Great Mosque of Salé
The Great Mosque of Salé (Arabic: المسجد الأعظم, Masjid Al Aadam) is a mosque in Salé, Morocco. Covering an area of 5,070 m2 (54,600 sq ft), it is the third-largest mosque in Morocco, and was originally built between 1028 and 1029. It has been destroyed and rebuilt several times since the original construction. It was built in Almoravid and Almohad architectural styles, and the mosque features nine arches. It was severely damaged in the Bombardment of Salé of 1851, and was briefly closed during the French protectorate in Morocco.
The Great Mosque of Salé was built under the orders of Temim Ibn Ziri from 1028 to 1029, and was restored and enlarged in 1196 under Abu Yusuf Yaqub al-Mansur's orders, making it the third-largest mosque in Morocco, after the Hassan II Mosque in Casablanca (largest) and the mosque of the University of al-Qarawiyyin. It has been destroyed and rebuilt many times since that date.
According to historian Abd Al-Mun'im Al-Hasidi, 700 French slaves were involved in the reconstruction under al-Mansur's orders, and the reconstruction added a madrasa. In 1260, Salé was occupied by Castilian forces, and 3,000 women, children and elderly residents of the city were gathered in the mosque and taken as slaves for Seville. In 1851, Salé was bombarded by French forces, and the mosque was severely damaged after being struck by six cannonballs.

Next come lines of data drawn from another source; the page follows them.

-- ==== Sys2Proof/Tests/Slice0.lean ====
section
/-!
SUPPORT. The author's own tests. The first part checks the model against the manual's worked examples, with each expected
figure taken from the section that its comment names. The second part shows, for each statement of `Obligations.lean` that
has hypotheses, concrete states and operands that meet them.
-/
namespace Sys2Proof.Tests

/- The proofs of this file are checked one after another, so that their kernel evaluations do not stand in memory together. -/
set_option Elab.async false

open Sys2Proof.Machine

/-! ## Well-formedness -/

/-- R185: a body of 1,600 bytes is the longest. -/
theorem test_frame_wf : Frame.wf { kind := 1, tag := 0, body := List.replicate 1600 0 } = true := by decide +kernel
theorem test_frame_too_long_refused : Frame.wf { kind := 1, tag := 0, body := List.replicate 1601 0 } = false := by
  decide +kernel
/-- R1, R2: a packet has 188 bytes and begins with the sync byte. -/
theorem test_packet_wf : Packet.wf nullPacket = true := by decide +kernel
theorem test_packet_length_refused : Packet.wf (nullPacket ++ [0]) = false := by decide +kernel
theorem test_packet_sync_refused : Packet.wf (0x48 :: nullPacket.tail) = false := by decide +kernel

/-! ## Figures and worked examples of the manual -/

/-- R185: the check of the nine ASCII bytes "123456789". -/
theorem test_check_value : crc16 [0x31, 0x32, 0x33, 0x34, 0x35, 0x36, 0x37, 0x38, 0x39] = 0x29B1 := by decide +kernel

/-- No row of the opcode table has bits. -/
theorem test_no_word : decodeTableWord 8 1 = none := rfl

/-- 188 bytes that begin with these. -/
def pkt (head : List Byte) : Packet := head ++ List.replicate (188 - head.length) 0x55

/-- 8.7.1, case 1: base 1,000,000 and extension 150, with a residence of 5,493 ticks. -/
def case1 : Packet := pkt ([0x47, 0x01, 0x00, 0x30, 7, 0x10] ++ e6 (1000000 * 32768 + 63 * 512 + 150))

theorem test_restamp_case1 :
    sampleBase (restamp 5493 case1) = 1000018 ∧ sampleExt (restamp 5493 case1) = 243 ∧
      sampleField (restamp 5493 case1) / 512 % 64 = 63 := by decide +kernel

/-- 8.7.1, case 2: the last value a sample can hold, and 1,692 ticks. v' is 1,691, base 5 and extension 191. -/
def case2 : Packet := pkt ([0x47, 0x01, 0x00, 0x30, 7, 0x10] ++ e6 (8589934591 * 32768 + 299))

theorem test_restamp_case2 :
    sampleBase (restamp 1692 case2) = 5 ∧ sampleExt (restamp 1692 case2) = 191 := by decide +kernel

/-- The outcome's state, or the state given. -/
def next (i : Instr) (s : State) : State :=
  match exec i s with
  | .next t => t
  | .fault _ => s
  | .refused _ => s

/-- A link takes a request of a kind with a body. -/
def ask (l : Link) (kind : Byte) (body : List Byte) (s : State) : State :=
  next (commandOf l kind) (received l { kind := kind, tag := 9, body := body } s)

/-- The body of the last reply on a link. -/
def lastReply (l : Link) (s : State) : List Byte := (((s.link l).replies.getLast?).map Reply.body).getD []

/-- 1.6: TIME_SET for day 19,850 at 18:30:00, taken at local clock 5,400,000,000, is answered with the time as set and an
absent previous station time. -/
theorem test_time_set :
    let s := ask .management 0x06 (e2 19850 ++ e6 1798200000000) { State.reset with clock := 5400000000 }
    lastReply .management s = [0] ++ e2 19850 ++ e6 1798200000000 ++ [0] ∧
      ({ s with clock := 540000000000 } : State).station = some (19851 * 2332800000000) := by decide +kernel

/-- R14: the tick at the wrap of the local clock moves station time by one tick. -/
theorem test_clock_wrap :
    let s := { State.reset with clock := BitVec.allOnes 48, offset := some 7 }
    (next .localClockWrap s).clock = 0 ∧ (next .localClockWrap s).station = s.station.map (· + 1) := by decide +kernel

/-- A port that has just been started. -/
def hunting : State := State.reset.setPort 3 { State.reset.port 3 with run := .search }

/-- 2.7: the fifth good sync byte locks the port; here after four, one packet apart. -/
theorem test_port_locks :
    let s := hunting.setPort 3 { hunting.port 3 with run := .verify 4 0 }
    (next (.portLineByte 3 0x47) s).port 3 = { hunting.port 3 with run := .locked 0 187 (some [0x47]) } := by decide +kernel

/-- 2.7: a false candidate sends the port back to SEARCH. -/
theorem test_port_false_candidate :
    ((next (.portLineByte 3 0x9C) (hunting.setPort 3 { hunting.port 3 with run := .verify 1 0 })).port 3).run = .search := by
  decide +kernel

/-- 3.8: the entries C30, C31, C32 of port IN5. -/
def plain (p : PortId) (i m : Ident) (b : Binding) : Component :=
  { port := p, ident := i, mask := m, cls := .essential, clockBearing := false, meter := none, capture := false
    lastSeen := none, binding := b }

def matching38 : State :=
  ((State.reset.setComponent 30 (some (plain 5 0x100 0x1FFF (.variant 9 0)))).setComponent 31
    (some { plain 5 0x100 0x1F00 .unbound with capture := true })).setComponent 32 (some (plain 5 0 0 .unbound))

theorem test_matching :
    (matching38.matching 5 0x100).map Prod.fst = some 30 ∧ (matching38.matching 5 0x1A0).map Prod.fst = some 31 ∧
      (matching38.matching 5 0x0A0).map Prod.fst = some 32 ∧ matching38.matching 4 0x100 = none := by decide +kernel

/-- 3.8: a fourth entry on IN5 for 0x1A0 under 0x1F00 is refused BAD_FIELD. -/
theorem test_component_same_match :
    lastReply .management
      (ask .management 0x0D (componentRequest 33 (plain 5 0x1A0 0x1F00 .unbound)) matching38) = [3, 0] := by decide +kernel

/-- 4.6: a meter written with rate 2,000,000 and burst 1,880 holds 406,080,000,000 units. -/
theorem test_meter_write :
    lastReply .management (ask .management 0x10 (e1 6 ++ e4 2000000 ++ e4 1880 ++ e1 0) State.reset) =
      [0] ++ e4 2000000 ++ e4 1880 ++ [0] ++ e6 406080000000 := by decide +kernel

/-- The meter of 4.6. -/
def meter46 : MeterDef := { rate := 2000000, burst := 1880, mode := .full, credit := 0, updated := 0 }

/-- 4.6: 13,500 ticks refill 27,000,000,000 units, less than the 40,608,000,000 of a packet. -/
theorem test_meter_refill : (meter46.refill 13500).credit = 27000000000 := by decide +kernel

/-- 7.10: RG3 claimed by owner 20; owner 31's CLAIM of RG3 and RG4 is refused CLAIMED with RG3 and owner 20. -/
theorem test_claim_refused :
    let s := ask .cue 0x25 ([0x0B] ++ e1 20) State.reset
    lastReply .cue (ask .cue 0x25 ([0x18] ++ e1 31) s) = [8, 2, 8, 3, 0, 0, 14, 20, 0, 0] ∧ s.claimant 4 = none := by
  decide +kernel

/-- A region that runs at 19,000,000 bit/s from base 1,000 (8.11). -/
def region811 (s : State) : State :=
  s.setRegion 2 { s.region 2 with
    rate := 19000000, clk := some { base := 1000, next := 1000 + 6411, acc := 15000000, index := 3 } }

/-- 8.11: slot 4 lies 8,549 ticks after the base, with 1,000,000 in the accumulator. -/
theorem test_slot_clock :
    ((next (.slotInstant 2) (region811 { State.reset with clock := 7411 })).region 2).clk =
      some { base := 1000, next := 1000 + 8549, acc := 1000000, index := 4 } := by decide +kernel

/-- 8.11 at U + 8,549: C has waited 5,508,549 ticks and is discarded, and X takes the instant. -/
def entry (arrival : Clock) (buf : Nat) : QEntry :=
  { buf := buf, arrival := arrival, out := 0x200, clockBearing := false, setDisc := false }

def late811 : State :=
  let s := region811 { State.reset with clock := 7411 }
  { s.setRegion 2 { s.region 2 with mainQ := [entry (7411 - 5508549) 0], expQ := [entry (7411 - 108549) 1] } with
    pool := [{ id := 0, packet := nullPacket, refs := 1 }, { id := 1, packet := nullPacket, refs := 1 }] }

theorem test_late_discard :
    let t := next (.slotInstant 2) late811
    (t.region 2).lastBegun = .expendable ∧ (t.region 2).mainQ = [] ∧ t.pool = [] ∧ t.detected.degraded = true := by
  decide +kernel

/-- 11.6: the fifth request of a burst is answered BUSY, and the REFUSED flag is set. -/
def routeRead (tag : Byte) : Frame := { kind := 0x23, tag := tag, body := [5, 1, 7] }

def burst : State :=
  State.reset.setLink .cue { State.reset.cueLink with
    requests := [routeRead 0x41, routeRead 0x42, routeRead 0x43, routeRead 0x44] }

theorem test_busy :
    let t := acceptFrame .cue (routeRead 0x45) burst
    t.cueLink.replies = [{ kind := 0x23, tag := 0x45, body := [16, 0] }] ∧ t.cueLink.requests.length = 4 ∧
      t.detected.refused = true ∧ t.cueLink.notices = State.reset.cueLink.notices := by decide +kernel

/-- 9.8: the carousel K3 of RG2 before the swap takes effect, with P2 due, and Q1 and Q2 waiting. -/
def section98 (i : Nat) : Packet := pkt [0x47, 0x00, BitVec.ofNat 8 i, 0x10]

def swap98 : State :=
  let s := region811 { State.reset with clock := 7411 }
  let s := s.setRegion 2 { s.region 2 with
    registry := [⟨0x20, .carousel 3, 7, false⟩, ⟨0x21, .carousel 3, 6, false⟩, ⟨0x30, .carousel 3, 15, false⟩] }
  s.setCarousel 3 {
    region := some 2, intervalMs := 100, mode := .continuous, state := .running, live := [section98 0x20, section98 0x21]
    building := [section98 0x20, section98 0x30], swapPending := true, cursor := some 1, cycleStart := some 7000
    interval := some ({ set := 7000, len := 2700000 }, false) }

theorem test_carousel_swap :
    let t := next (.slotInstant 2) swap98
    (t.carousel 3).live = [section98 0x20, section98 0x30] ∧ (t.carousel 3).building = [] ∧
      (t.carousel 3).swapPending = false ∧ t.carouselFree = 1022 ∧
      (t.region 2).registry = [⟨0x20, .carousel 3, 7, false⟩, ⟨0x30, .carousel 3, 15, false⟩] ∧
      (t.region 2).drains = [] := by decide +kernel

/-- R145: REGION_START begins slot 0 at the base; a feed bound to the region carries a null packet from then on. -/
theorem test_region_start :
    let s := { State.reset with clock := 7411 }
    let t := ask .management 0x2A (e1 2) (s.setFeed 4 { bound := some 2, out := none })
    ((t.region 2).clk.map SlotClock.index) = some 1 ∧
      t.feed 4 = { bound := some 2, out := some { packet := nullPacket, begun := 7411, ends := 7411 + 2030 } } := by
  decide +kernel

/-- R200 with 7.1: the pending policy is coded by its own list, AT_MARK 0 and ON_CONFIRM 1. -/
theorem test_pending_policy_codes :
    RouteState.policyCode (.pendingSplice .national none { set := 0, len := 1 }) = some 0 ∧
      RouteState.policyCode (.awaitConfirm .national none { set := 0, len := 1 }) = some 1 ∧
      RouteState.policyCode .steady = none := by decide

/-! ## Witnesses: the hypotheses of each statement can be met

A theorem `test_witness_X` shows states and operands that meet the hypotheses of `Obligations.X`, clause by clause; what it
leaves out are hypotheses that merely name a value. -/

theorem forall_some {n : Nat} {β : Type} (f : Fin n → Option β) (p : Fin n → β → Bool)
    (h : ∀ i, (f i).all (p i) = true) : ∀ i b, f i = some b → p i b = true := by
  intro i b hb
  have := h i
  rw [hb] at this
  exact this

theorem reset_takes (l : Link) : canTake l State.reset := by cases l <;> (unfold canTake; decide +kernel)

/-- Reset state with a link replaced. -/
def onLink (l : Link) (f : LinkState → LinkState) : State := State.reset.setLink l (f (State.reset.link l))

theorem test_witness_IdleStepsPassTime :
    State.reset.pending = [] ∧ dueEvents State.reset = [] ∧ late811.pending = [] ∧ dueEvents late811 ≠ [] ∧
      dueEvents { State.reset with clock := BitVec.allOnes 48 } = [] ∧ State.reset.clock ≠ BitVec.allOnes 48 := by
  decide +kernel

/-- A RESET reply that is being sent, and one that waits. -/
def sendingReset : State :=
  { onLink .management fun k => { k with tx := some { bytes := [1], resetReply := true } } with resetting := true }
def replyingReset : State :=
  { onLink .management fun k => { k with replies := [{ kind := 0x05, tag := 7, body := [0] }] } with resetting := true }

theorem test_witness_ResetsReturnEveryBlockToReset :
    sendingReset.mgmt.tx = some { bytes := [1], resetReply := true } ∧ State.reset.sendsResetReply = false ∧
      canTake .management State.reset ∧ sendingReset.resetting = true ∧ replyingReset.resetting = true ∧
      replyingReset.mgmt.tx = none ∧ replyingReset.mgmt.replies = [{ kind := 0x05, tag := 7, body := [0] }] := by
  unfold canTake
  decide +kernel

During the French protectorate in Morocco, the mosque was used for nationalist gatherings in the 1930s, led by people such as Said Hajji, Ahmed Maâninou, Boubker el-Kadiri, and Abu Bakr Zniber. The French protectorate later[when?] closed the mosque to prevent it being used as a place to awaken awareness of nationalist sentiment, but it later[when?] re-opened.